In 2003, Orlowski coined the term googlewashing to describe the potential for accidental or intentional censorship of concepts through the way search engines like Google Search operate. An article in The New York Times commenting on worldwide anti-war demonstrations had stated that "there may still be two superpowers on the planet: the United States and world public opinion", and suddenly the term "the Second Superpower" acquired widespread currency. However, within a few weeks, most of the top search engine results for the term had come to be about something else, because a prominent blogger had used the same term in what Orlowski described as a "plea for net users to organize themselves as a 'superpower'." The blogger's piece was so well linked and so widely commented upon online that the first few pages of Google hits in a search for "the second superpower" all were about his new meaning, with the original anti-war meaning relegated to "other links not shown because they are deemed to be irrelevant." Even the term googlewashing itself almost came to be "googlewashed" in a similar manner, with Orlowski's original definition temporarily disappearing from the top Google search results for the term.

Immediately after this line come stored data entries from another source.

-- ==== Sys2Proof/Laws/SMap.lean ====
section
/-!
SUPPORT. Sparse tables: reading after writing, and that every operation on one keeps the canonical form.
-/
namespace Sys2Proof.Machine
variable {β : Type}

/-! ### Reading after writing -/

theorem SMap.get_del_same (m : SMap β) (d : β) (k : Nat) : SMap.get (SMap.del m k) d k = d := by
  induction m with
  | nil => rfl
  | cons e t ih =>
    simp only [SMap.del]
    split
    · exact ih
    · rename_i h
      simp only [SMap.get, if_neg h, ih]

theorem SMap.get_del_other (m : SMap β) (d : β) (k j : Nat) (h : j ≠ k) : SMap.get (SMap.del m k) d j = SMap.get m d j := by
  induction m with
  | nil => rfl
  | cons e t ih =>
    simp only [SMap.del]
    split
    · rename_i hk
      simp only [SMap.get, hk, if_neg (Ne.symm h), ih]
    · simp only [SMap.get, ih]

theorem SMap.get_ins_same (m : SMap β) (d : β) (k : Nat) (v : β) (h : SMap.get (SMap.del m k) d k = d) (hk : ∀ e ∈ m, e.1 ≠ k) :
    SMap.get (SMap.ins m k v) d k = v := by
  induction m with
  | nil => simp [SMap.ins, SMap.get]
  | cons e t ih =>
    simp only [SMap.ins]
    split
    · simp [SMap.get]
    · have he : e.1 ≠ k := hk e (by simp)
      simp only [SMap.get, if_neg he]
      exact ih (SMap.get_del_same t d k) (fun x hx => hk x (by simp [hx]))

theorem SMap.get_ins_other (m : SMap β) (d : β) (k j : Nat) (v : β) (h : j ≠ k) : SMap.get (SMap.ins m k v) d j = SMap.get m d j := by
  induction m with
  | nil => simp [SMap.ins, SMap.get, Ne.symm h]
  | cons e t ih =>
    simp only [SMap.ins]
    split
    · simp only [SMap.get, if_neg (Ne.symm h)]
    · simp only [SMap.get, ih]

theorem SMap.mem_del (m : SMap β) (k : Nat) (e : Nat × β) (h : e ∈ SMap.del m k) : e ∈ m ∧ e.1 ≠ k := by
  induction m with
  | nil => simp [SMap.del] at h
  | cons x t ih =>
    simp only [SMap.del] at h
    split at h
    · exact ⟨List.mem_cons_of_mem _ (ih h).1, (ih h).2⟩
    · rename_i hx
      rcases List.mem_cons.1 h with rfl | h
      · exact ⟨by simp, hx⟩
      · exact ⟨List.mem_cons_of_mem _ (ih h).1, (ih h).2⟩

variable [DecidableEq β]

/-- A key reads as what was last written to it. -/
@[simp] theorem SMap.get_set_same (m : SMap β) (d : β) (k : Nat) (v : β) : SMap.get (SMap.set m d k v) d k = v := by
  unfold SMap.set
  split
  · rename_i h
    rw [h]
    exact SMap.get_del_same m d k
  · exact SMap.get_ins_same _ d k v (SMap.get_del_same _ d k) (fun e he => (SMap.mem_del m k e he).2)

/-- Other keys read as before. -/
theorem SMap.get_set_other (m : SMap β) (d : β) (k j : Nat) (v : β) (h : j ≠ k) : SMap.get (SMap.set m d k v) d j = SMap.get m d j := by
  unfold SMap.set
  split
  · exact SMap.get_del_other m d k j h
  · rw [SMap.get_ins_other _ d k j v h, SMap.get_del_other m d k j h]

/-! ### The canonical form -/

theorem SMap.wfFrom_mono (d : β) (lo lo' : Nat) (m : SMap β) (h : lo' ≤ lo) (hm : SMap.wfFrom d lo m = true) : SMap.wfFrom d lo' m = true := by
  cases m with
  | nil => rfl
  | cons e t =>
    simp only [SMap.wfFrom, Bool.and_eq_true, decide_eq_true_eq] at hm ⊢
    exact ⟨⟨by omega, hm.1.2⟩, hm.2⟩

theorem SMap.wfFrom_del (d : β) (k lo : Nat) (m : SMap β) (hm : SMap.wfFrom d lo m = true) : SMap.wfFrom d lo (SMap.del m k) = true := by
  induction m generalizing lo with
  | nil => rfl
  | cons e t ih =>
    simp only [SMap.wfFrom, Bool.and_eq_true, decide_eq_true_eq] at hm
    simp only [SMap.del]
    split
    · exact SMap.wfFrom_mono d (e.1 + 1) lo _ (by omega) (ih _ hm.2)
    · simp only [SMap.wfFrom, Bool.and_eq_true, decide_eq_true_eq]
      exact ⟨hm.1, ih _ hm.2⟩

theorem SMap.wfFrom_ins (d : β) (k lo : Nat) (v : β) (m : SMap β) (hv : v ≠ d) (hlo : lo ≤ k) (hk : ∀ e ∈ m, e.1 ≠ k)
    (hm : SMap.wfFrom d lo m = true) : SMap.wfFrom d lo (SMap.ins m k v) = true := by
  induction m generalizing lo with
  | nil => simp [SMap.ins, SMap.wfFrom, hv, hlo]
  | cons e t ih =>
    simp only [SMap.wfFrom, Bool.and_eq_true, decide_eq_true_eq] at hm
    have he : e.1 ≠ k := hk e (by simp)
    simp only [SMap.ins]
    split
    · simp only [SMap.wfFrom, Bool.and_eq_true, decide_eq_true_eq]
      exact ⟨⟨hlo, by simp [hv]⟩, ⟨by omega, hm.1.2⟩, hm.2⟩
    · simp only [SMap.wfFrom, Bool.and_eq_true, decide_eq_true_eq]
      exact ⟨hm.1, ih _ (by omega) (fun x hx => hk x (by simp [hx])) hm.2⟩

/-- Writing a key keeps the canonical form. -/
theorem SMap.wf_set (m : SMap β) (d : β) (k : Nat) (v : β) (h : SMap.wf d m = true) : SMap.wf d (SMap.set m d k v) = true := by
  unfold SMap.set
  split
  · exact SMap.wfFrom_del d k 0 m h
  · rename_i hv
    exact SMap.wfFrom_ins d k 0 v _ hv (Nat.zero_le k) (fun e he => (SMap.mem_del m k e he).2) (SMap.wfFrom_del d k 0 m h)

theorem SMap.wfFrom_filter (d : β) (p : Nat × β → Bool) (lo : Nat) (m : SMap β) (hm : SMap.wfFrom d lo m = true) :
    SMap.wfFrom d lo (m.filter p) = true := by
  induction m generalizing lo with
  | nil => rfl
  | cons e t ih =>
    simp only [SMap.wfFrom, Bool.and_eq_true, decide_eq_true_eq] at hm
    simp only [List.filter]
    split
    · simp only [SMap.wfFrom, Bool.and_eq_true, decide_eq_true_eq]
      exact ⟨hm.1, ih _ hm.2⟩
    · exact SMap.wfFrom_mono d (e.1 + 1) lo _ (by omega) (ih _ hm.2)

/-- Dropping keys keeps the canonical form. -/
theorem SMap.wf_keep (m : SMap β) (d : β) (p : Nat → Bool) (h : SMap.wf d m = true) : SMap.wf d (SMap.keep m p) = true :=
  SMap.wfFrom_filter d _ 0 m h

end Sys2Proof.Machine
end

===Writings on techno-utopianism===
Orlowski is a frequent writer on techno-utopianism. Concerning the political influence of Google, Orlowski has said: "The web is a secular religion at the moment and politicians go to pray at events like the Google Zeitgeist conference. Any politician who wants to brand himself as a forward-looking person will get himself photographed with the Google boys. [...] It's the big regulatory issue of the next 10 years: how politicians deal with Google. If the web is as important as the politicians say, it seems odd that one company sets the price and defines the terms of business."

Commenting on the vision of the technological singularity, a future time when people and machines would combine to form a new superintelligence, and at least a part of humanity might overcome biological limitations like death and disease, he has stated that "The Singularity is not the great vision for society that Lenin had or Milton Friedman might have. It is rich people building a lifeboat and getting off the ship."

In December 2004, Orlowski was invited to a discussion panel on techno-utopianism at Harvard Law School's Berkman Center for Internet and Society. He was Assistant Producer of Adam Curtis' 2011 BBC TV series on techno-utopianism, All Watched Over By Machines of Loving Grace.

===Criticism of English Wikipedia===
Since the 2000s, Orlowski has criticized the English Wikipedia. In 2004, he approvingly quoted a Register reader who had called Wikipedia enthusiasts "the Khmer Rouge in diapers". Writing about Wikipedia in 2005, he observed: "Readability, which wasn't great to begin with, has plummeted. Formerly coherent and reasonably accurate articles in the technical section have gotten worse as they've gotten longer." In a 2005 BBC article, Bill Thompson said Orlowski was "scathing in his dismissal of the site as a cult-like organisation where faith triumphs rationality, and even suggests we look at English Wikipedia as 'a massively scalable, online role-playing game' where 'players can assume fictional online identities and many "editors" do just that'." As a columnist for The Daily Telegraph, Orlowski has criticised Wikimedia Foundation fundraising, arguing that the organisation has far more money than its appeals make people believe.